Exercise 7.3.5
Let $\lambda_1$ and $\lambda_2$ be the roots of the characteristic equation of the second order-difference equation
$$x(n+2)+\alpha x(n+1)+\beta x(n)=0. \quad (7.4.9)$$
(a) Write (7.4.9) using the operator E and get
$$(E^2+\alpha E+\beta)x(n)=0.$$
(b) Show that
$$E^2+\alpha E+\beta=(E-\lambda_1)(E-\lambda_2).$$
(c) In this notation, show that the difference equation (7.4.9) takes the form
$$(E-\lambda_1)(E-\lambda_2)x(n). \quad (7.4.10)$$
(d) Let $y(n)$ be the solution of $(E-\lambda_2)x(n)=0$. In other words,
$$(E-\lambda_2)x(n)=y(n).$$
Then (7.4.10) becomes
$$(E-\lambda_1)y(n). \quad (7.4.11)$$
(e) Show that (7.4.11) has the solution $y(n)=\lambda_1^n$.

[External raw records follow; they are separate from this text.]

-- ==== Sys2Proof/Laws/PerInstr.lean ====
section
/-! SUPPORT. The family `EncodingRow`: the word the encoder gives a well-formed command matches the command's row of the
opcode map, under the row's mask (spec/30_encoding.md R116). One lemma per command. -/

namespace Sys2Proof.Laws.EncodingRow

/-- The encoder's word matches the command's own row of 30_encoding.md R116. -/
def Statement (i : Instr) : Prop := i.wellFormed = true → (opcodeRow i).selects (encode i) = true

theorem nop : Statement .nop := fun _ => by decide

theorem buildTables : Statement .buildTables := fun _ => by decide

theorem gfAdd : Statement .gfAdd := fun _ => by decide

theorem gfXtime : Statement .gfXtime := fun _ => by decide

theorem gfMulLong : Statement .gfMulLong := fun _ => by decide

theorem gfMul : Statement .gfMul := fun _ => by decide

theorem gfInv : Statement .gfInv := fun _ => by decide

theorem gfAffine : Statement .gfAffine := fun _ => by decide

theorem sboxLookup : Statement .sboxLookup := fun _ => by decide

theorem invSboxLookup : Statement .invSboxLookup := fun _ => by decide

theorem rotWord : Statement .rotWord := fun _ => by decide

theorem subWord : Statement .subWord := fun _ => by decide

theorem expandKey : Statement .expandKey := fun _ => by decide

theorem subBytes : Statement .subBytes := fun _ => by decide

theorem invSubBytes : Statement .invSubBytes := fun _ => by decide

theorem shiftRows : Statement .shiftRows := fun _ => by decide

theorem invShiftRows : Statement .invShiftRows := fun _ => by decide

theorem mixColumns : Statement .mixColumns := fun _ => by decide

theorem invMixColumns : Statement .invMixColumns := fun _ => by decide

theorem addRoundKey (r : Nat) : Statement (.addRoundKey r) := by
  intro h
  have hr : r < 16 := by simpa [Instr.wellFormed] using h
  have all : ∀ n : Fin 16, (opcodeRow (.addRoundKey n)).selects (encode (.addRoundKey n)) = true := by decide
  exact all ⟨r, hr⟩

theorem encryptBlock : Statement .encryptBlock := fun _ => by decide

theorem decryptBlock : Statement .decryptBlock := fun _ => by decide

end Sys2Proof.Laws.EncodingRow
end

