/-- A busy state of the invariant, with any schedule. -/
theorem busyWith_wf (w : Word) (l : List HostEvent) : ({ busyWith w with schedule := l } : State).Wf where
  tables := tablesOk_of_none _ rfl rfl
  sched := by simp [busyWith, accept, State.reset]
  traces := tracesOk_of_none _ rfl rfl rfl
  errorDone := by simp [busyWith, accept]
  inFlight _ := ⟨rfl, rfl, rfl, rfl⟩
  progress := trivial

theorem witness_DecodeEncodeRoundTrip : (Instr.addRoundKey 15).wellFormed = true := by decide

theorem witness_IllegalWordCompletesWithIllegalCommand :
    State.reset.busy = false ∧ decode 0xFFFFFFFF = .error .reservedBits := by decide

theorem witness_CommandWriteIsAcceptedWhileIdle : State.reset.busy = false ∧ (busyWith 0).busy = true := by decide

/-- A legal word (0x41) and an illegal one (0x42) in flight, and an idle core, with nothing scheduled and at `complete`. -/
theorem witness_StepRunsTheDecodedCommand :
    (∀ w ∈ [0x41, 0x42], (busyWith w).schedule = [] ∧ (busyWith w).busy = true ∧
      ({ busyWith w with schedule := [.complete] } : State).schedule = .complete :: [] ∧
      ({ busyWith w with schedule := [.complete] } : State).busy = true) ∧
    decode (busyWith 0x41).seq.cur = .ok .decryptBlock ∧ decode (busyWith 0x42).seq.cur = .error .unassignedOp ∧
    (Instr.addRoundKey 15).wellFormed = true ∧ State.reset.schedule = [] ∧ State.reset.busy = false ∧
    (∀ l ∈ [[.complete], [.read statusAddr], [.write cmdAddr 0], [.tick]],
      ({ State.reset with schedule := l } : State).schedule = l ∧
        ({ State.reset with schedule := l } : State).busy = false) :=
  ⟨fun _ _ => ⟨rfl, rfl, rfl, rfl⟩, by decide, by decide, by decide, rfl, rfl, fun _ _ => ⟨rfl, rfl⟩⟩

theorem witness_NoResultIsVisibleBeforeCommit : (busyWith 0x40).seq.phase ≠ .commit := by decide

/-- Each case of the chain: an illegal word, a key error, a block error, a round-key error, and success. -/
theorem witness_FirstFailingCheckIsReported :
    decode (busyWith 0xFF).seq.cur = .error .unassignedOp ∧
    (decode (accept 0x40 { State.reset with keylen := 0, blklen := 0 }).seq.cur = .ok .encryptBlock ∧
      (accept 0x40 { State.reset with keylen := 0 }).seq.ops.keylen = 0) ∧
    (decode (accept 0x000F0033 { State.reset with blklen := 17 }).seq.cur = .ok (.addRoundKey 15) ∧
      (accept 0x000F0033 { State.reset with blklen := 17 }).seq.ops.blklen ≠ 16) ∧
    (decode (busyWith 0x33).seq.cur = .ok (.addRoundKey 0) ∧ (busyWith 0x33).seq.ops.sched = none) ∧
    decode (busyWith 0x00).seq.cur = .ok .nop := by decide

/-- KEYLEN 15, 17 and a value with a high bit set; BLKLEN 15 and 17; r one above NR, and no schedule at all. -/
theorem witness_FailedChecksCompleteWithTheirCode :
    (∀ k ∈ [0, 15, 17, 0x80000010], (accept 0x22 { State.reset with keylen := BitVec.ofNat 32 k }).seq.ops.keylen ≠ 16 ∧
      (accept 0x22 { State.reset with keylen := BitVec.ofNat 32 k }).seq.ops.keylen ≠ 24 ∧
      (accept 0x22 { State.reset with keylen := BitVec.ofNat 32 k }).seq.ops.keylen ≠ 32) ∧
    (∀ k ∈ [15, 17], (accept 0x30 { State.reset with blklen := BitVec.ofNat 32 k }).seq.ops.blklen ≠ 16) ∧
    ((accept 0x40 { State.reset with blklen := 17, keylen := 32 }).seq.ops.keylen = 32 ∧
      (accept 0x40 { State.reset with blklen := 17, keylen := 32 }).seq.ops.blklen ≠ 16) ∧
    (busyWith 0x33).seq.ops.blklen = 16 ∧ (busyWith 0x33).seq.ops.sched = none ∧ someSchedule.size.nr < 11 := by decide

(f) Show that with this $y(n)$, the difference equation in part (d) reduces to
$$x(n+1)-\lambda_2 x(n)=\lambda_1^n. \quad (7.4.12)$$
(g) Refer to Section 7.3.1 to show that solution of (7.4.12) is
$$x(n)=\begin{cases} c_1\lambda_1^n+c_2\lambda_2^n, & \text{for } \lambda_1 \neq \lambda_2 \\ c_1\lambda_1^n+c_2n\lambda_1^n, & \text{for } \lambda_1 = \lambda_2. \end{cases}$$